Gautier Th. Romans, contes et nouvelles. T. 1. P. 207. Как известно, лавка редкостей (bric-`a-brac) в романтической фантастике могла служить порталом в иной, нереальный мир: именно в ней герой бальзаковской «Шагреневой кожи» (La Peau de chagrin), а затем и рассказчик «Ножки мумии» Готье (подражающей завязке бальзаковского романа) приобретают магические предметы, способные изменить их судьбу.

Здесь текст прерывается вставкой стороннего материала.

/-- R429: a saved gang stands on its cores again and runs. -/
def State.reinstate (s : State) (i : Issuer) (v : Saved) (plan : List (MemberSave × Landing × List Listed)) : State :=
  let id := v.gang.id
  let s := (plan.zipIdx).foldl (fun (s : State) e => s.landPages i v.why (v.va + memberOff e.2) e.1.2.1 e.1.2.2) s
  let s := plan.foldl (fun (s : State) e =>
    s.onCore e.2.1.core fun k => k.attach id e.1 e.2.1 fun cls => s.railOf e.2.1.core cls e.1.info.level) s
  let s := { s with
    gangs := s.gangs ++ [{ v.gang with members := plan.map fun e => e.2.1.core, placedAt := s.stitch }]
    saves := s.saves.filter fun x => x.gang.id != id }
  plan.foldl (fun (s : State) e => s.resumeMember id e.1 e.2.1) s

/-- R428: the tcore of a member slot, and whether it names a core: 0x1FF stands for the saved one. -/
def State.tcore (s : State) (i : Issuer) (va : Nat) : Nat := bits ((s.areaLoad i va 16).getD 0) 79 71
def State.namesTarget (s : State) (i : Issuer) (va : Nat) : Bool := s.tcore i va != 0x1FF

/-- R428: the target core of a member slot: tcore, or the saved core. -/
def State.targetCore (s : State) (i : Issuer) (va : Nat) (m : MemberSave) : Nat := if s.namesTarget i va then s.tcore i va else m.core

/-- R426: whether the cloak's own bytes of member slot `m` at a VA are as it wrote them. -/
def State.slotIntact (s : State) (i : Issuer) (va m seed : Nat) : Bool :=
  privateParts.all fun e => match s.areaKey i (va + e.1) with
    | .ok key => readBlock s.mem key e.2 == privateBytes seed m e
    | .error _ => false

/-- R426, R428: whether a member slot agrees with what was saved, and its page list. -/
def State.memberList (s : State) (i : Issuer) (v : Saved) (m : MemberSave) (rank : Nat) : Option (List Listed) :=
  let va := v.va + memberOff rank
  match s.areaLoad i va 16, s.pageList i va m.core v.gang.dom with
  | some h, some list =>
    if bits h 70 62 = m.core ∧ savedPages list = m.pages ∧ s.slotIntact i va rank v.seed
        ∧ (m.pages.all fun p => (s.areaKey i (savedPageVa va (p / 256))).toOption.isSome) then some list else none
  | _, _ => none

/-- R428, RESTORE of the area at a VA, by an issuer of a domain. -/
def State.restoreArea (s : State) (i : Issuer) (va : Nat) : Restored :=
  match s.areaKey i va with
  | .error t => .trapped t
  | .ok key =>
    let h := s.load key 64
    let id : GangId := ⟨bits h 255 192, bits h 191 168⟩
    if h % 2 = 0 ∨ bits h 143 140 ≠ i.dom then .status 1
    else if !s.launches.any fun l => l.id == id.launch then .status 3
    else match s.saves.find? fun v => v.key == key && v.gang.id == id && v.gang.dom == i.dom with
      | none => .status 4
      | some v =>
        let v := { v with va := va }
        match (v.members.zipIdx).mapM fun e => (s.memberList i v e.1 e.2).map fun l => (e.1, s.targetCore i (va + memberOff e.2) e.1, l) with
        | none => .status 4
        | some ms =>
          let targets := ms.map fun e => e.2.1
          if !targets.Nodup ∨ targets.any (fun c => Config.numCores ≤ c) then .status 4
          else if v.why ≠ 0 ∧ (v.members.zipIdx).any (fun e => s.namesTarget i (va + memberOff e.2)) then .status 2
          else match ms.mapM fun e => (s.land v.gang.dom e.1 e.2.1 e.2.2).map fun d => (e.1, d, e.2.2) with
            | none => .status 2
            | some plan =>
              if plan.any fun e => s.pageBusy e.1 e.2.2 then .waits
              else .resumed ((s.storeBytes key [BitVec.ofNat 8 (h % 256 - 1)]).reinstate i v plan)

/-- R428, RESTORE. -/
def execRestore (o : OpsDA) (s : State) : Out :=
  guarded o.g s <| withReg o.a o.fea s fun a =>
    if !s.curSlot.priv then trap { cause := .priv, info1 := wordOfInstr (.restore o) } s
    else unspeculated s <| withDest o.d s <|
      if a.toNat % 2 ^ 16 ≠ 0 then trap { cause := .align, info1 := a } s
      else match s.restoreArea s.cloakIssuer a.toNat with
        | .trapped t => trap t s
        | .status n => statusTo o.d n s
        | .waits => stall s
        | .resumed t => statusTo o.d 0 t

/-! ### Pre-emption (R421) -/

/-- R421: a domain's settings. -/
def State.slices (s : State) (dom : Nat) : Slicing := s.slicing.get ⟨false, 0, []⟩ dom

/-- R421, R432: the next free area of a domain's pool for a gang of a width: one that is not valid, and that no save is using. -/
def State.freeArea (s : State) (dom width : Nat) : Option (Nat × Nat) :=
  let i := s.hemIssuer 0 dom
  (s.slices dom).pool.findSome? fun va =>
    match s.areaCheck i va width, s.areaKey i va with
    | .ok _, .ok key =>
      if va % 2 ^ 16 = 0 ∧ s.load key 1 % 2 = 0 ∧ !s.gangs.any fun g => g.job.any fun j => j.key == key then some (va, key) else none
    | _, _ => none

/-- R421: a gang is halted for a save into its domain's pool. A request for one that is being saved, or that finds no free area, is
refused. -/
def State.preempt (s : State) (g : Gang) (why : Nat) : State :=
  match if g.job.isSome then none else s.freeArea g.dom g.members.length with
  | none => s
  | some e => s.haltFor g ⟨why, e.1, e.2, 0, 0⟩

/-- R421, MGMT_PREEMPT. -/
def execMgmtPreempt (o : GangAt) (s : State) : Out :=
  match s.gangs.find? fun g => g.id == ⟨o.launch, o.inst⟩ with
  | none => .next s
  | some g => .next (s.preempt g 2)

/-- Whether an instance could not be placed. -/
def Try.isFailed : Try → Bool
  | .failed _ => true
  | _ => false

/-- R421: whether the scheduler may pre-empt a gang for a launch of base priority `prio`. -/
def State.preemptible (s : State) (prio : Nat) (g : Gang) : Bool :=
  g.prio < prio && g.job.isNone && decide ((s.slices g.dom).slice < (s.stitch - g.placedAt).toNat)
    && g.members.all fun c => (s.core c).gangs.all fun e => e.1 == g.id

/-- R421, SCHEDULER_PREEMPT: a queue of a domain where it is enabled is eligible and cannot place its head. Which of several gangs goes is
open. -/
def execSchedulerPreempt (o : QueueAt) (s : State) : Out :=
  match if s.eligibleQueue o.q && s.decision.isNone then s.headLaunch o.q else none with
  | none => .next s
  | some l =>
    if !(s.slices l.dom).enabled || !(s.tryPlace l (Decision.fresh [] [])).isFailed then .next s
    else
      let prio := min (s.queue o.q).prio.toNat (lrPrio l.record)
      let all := s.gangs.filter fun g => g.dom == l.dom && s.preemptible prio g
      match all[Config.freeNat s.fresh % all.length]? with
      | none => .next s
      | some g => .next { s.preempt g 1 with fresh := s.fresh + 1 }

/-- R421, SCHEDULER_RESTORE: a gang that the scheduler saved goes back to its cores when they are free. -/
def execSchedulerRestore (o : GangAt) (s : State) : Out :=
  match s.saves.find? fun v => v.gang.id == ⟨o.launch, o.inst⟩ && v.why == 1 with
  | none => .next s
  | some v =>
    if !v.members.all fun m => (s.core m.core).gangs.isEmpty then .next s
    else match s.restoreArea (s.hemIssuer 0 v.gang.dom) v.va with
      | .resumed t => .next t
      | _ => .next s

/-! ### Emergency save (R432) -/

/-- R366, R424: a request that the seal would wait for is performed and answered, so that it is in the log and never issued again; one that its
home cannot perform is answered as timed out (R423). -/
def State.finishReq (s : State) (c id : Nat) : State :=
  match (s.core c).req? id with
  | none => s
  | some r =>
    if !r.unperformed then s
    else
      let e := if (s.refused c r).isSome then none else s.effect r
      let x := e.getD (s, Reply.fail r.memtoTrap)
      x.1.onCore c fun k => k.onReq id fun r => { r with phase := .back x.2 }

/-- R424, R432: the log of a gang is completed at once, in issue order, as the module's other acknowledgements stay withheld (log 36). -/
def State.finishLog (s : State) (g : Gang) : State :=
  g.members.foldl (fun (s : State) c =>
    ((s.core c).reqs.filter fun r => !(s.core c).logged g.id r).foldl (fun (s : State) r => s.finishReq c r.id) s) s

/-- Writes that a unit has put together, performed at once. -/
def State.writeOut (s : State) (ps : List Put) : State :=
  ps.foldl (fun (s : State) p => match p.op with
    | .put parts _ _ => parts.foldl State.putPart s
    | _ => s) s

/-- R424, R432: what the AGs and matrix tokens of a gang have put together on a core is written, and the sectors of its commands that are performed
are taken (log 36). -/
def State.finishOuts (s : State) (c : Nat) (g : GangId) : State :=
  let k := s.core c
  let s := (k.regions.filter fun e => e.2.gang == g).foldl (fun (s : State) e => e.2.fab.ags.foldl (fun (s : State) a =>
    (s.writeOut a.2.out).onAg c e.1 a.1 fun st => { st with out := [] }) s) s
  let s := (k.mxq.filter fun t => t.gang == some g).foldl (fun (s : State) t =>
    (s.writeOut t.out).onCore c fun k => k.onTok t.id fun t => { t with out := [] }) s
  (k.xus.filter fun e => e.2.gang == some g && e.2.phase != .faulted).foldl (fun (s : State) e => (s.xuCollect c e.1 e.2).1) s

/-- R432: a halted gang is saved, and that is reported. -/
def State.rescueTo (s : State) (g : Gang) (job : SaveJob) : State :=
  let s := g.members.foldl (fun (s : State) c => s.finishOuts c g.id) (s.finishLog g)
  { s.sealGang g job with reports := s.reports ++ [.saved g.id] }

/-- R432: a gang is saved to its domain's pool, or its launch is ended as by LKILL; a save that was under way goes on to its own area. -/
def State.rescue (s : State) (id : GangId) : State :=
  match s.gangs.find? fun g => g.id == id with
  | none => { s with reports := s.reports ++ [.lost id] }
  | some g => match g.job with
    | some job => s.rescueTo g job
    | none => match s.freeArea g.dom g.members.length with
      | some e =>
        let job : SaveJob := ⟨3, e.1, e.2, 0, 0⟩
        (s.haltFor g job).rescueTo g job
      | none =>
        let q := launchQueue id.launch
        let placing := s.launches.any fun l => l.id == id.launch && !l.placed
        let t := s.killLaunch id.launch
        let t := if placing then t.advanceHead q else t
        { t with reports := t.reports ++ [.lost id] }

/-- R432: every resident gang is saved or its launch ended. -/
def State.rescueAll (s : State) : State := (s.gangs.map fun g => g.id).foldl State.rescue s

/-- R432, R445, EMERGENCY_SAVE: after 20 ms of HOLD every resident gang is saved or its launch ended. -/
def execEmergencySave (s : State) : Out :=
  match s.power with
  | .hold ticks false => if ticks < 2000000 then .next s else .next { s.rescueAll with power := .hold ticks true }
  | _ => .next s

end Sys2Proof.Machine
end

Повесть Гоголя в окончательной редакции содержит две части, две истории одного и того же портрета, рассказываемые одна за другой и образующие единый текст. Весь этот текст начинается и заканчивается сценами торговли: сначала на петербургском рынке, где Чартков покупает портрет у лавочника, а затем во время аукциона, где та же картина таинственно пропадает, не успев вновь включиться в коммерческий оборот:

Здесь художник, не договорив еще своей речи, обратил глаза на стену, с тем чтобы взглянуть еще раз на портрет. То же самое движение сделала в один миг вся толпа слушавших, ища глазами необыкновенного портрета. Но, к величайшему изумлению, его уже не было на стене. Невнятный говор и шум пробежал по всей толпе, и вслед за тем послышались явственно слова: «Украден». Кто-то успел уже стащить его, воспользовавшись вниманьем слушателей, увлеченных рассказом. И долго все присутствовавшие оставались в недоумении, не зная, действительно ли они видели эти необыкновенные глаза, или это была просто мечта, представшая только на миг глазам их, утружденным долгим рассматриванием старинных картин [92] .

92

Гоголь Н. В. Цит. соч. С. 128.

В этой развязке выделяется несколько мотивов. Во-первых, новое выставление образа на продажу влечет за собой его исчезновение: еще прежде, чем быть кем-либо купленной, картина сама собой исчезает, и гипотеза о ее краже, высказанная неизвестно кем («…послышались явственно слова…»), звучит ненадежной попыткой рационализировать нарративную фатальность. Эта гипотеза заслуживает так же мало доверия, как и последняя фраза новеллы Мериме, где передавались толки суеверных крестьян. Во-вторых, у Гоголя портрет исчезает в окружении «старинных картин», то есть в массе других образов (откуда он и был извлечен в начале повести, при покупке на рынке), возвращаясь в игру символических подмен, где одно изображение отсылает к другим. В-третьих, материально воплощенное художественное произведение, снабженное рамой, обладавшее долгой историей и, надо полагать, адекватной рыночной ценой, которая должна была выясниться на торгах, в финале утрачивает всякую материальность и превращается в эфемерную «мечту». Если первая часть повести композиционно заканчивалась насильственным истреблением образов, разрушением их формы (Чартков рвет и режет чужие картины), то вторая – исчезновением самой субстанции портрета, отменой его реального бытия.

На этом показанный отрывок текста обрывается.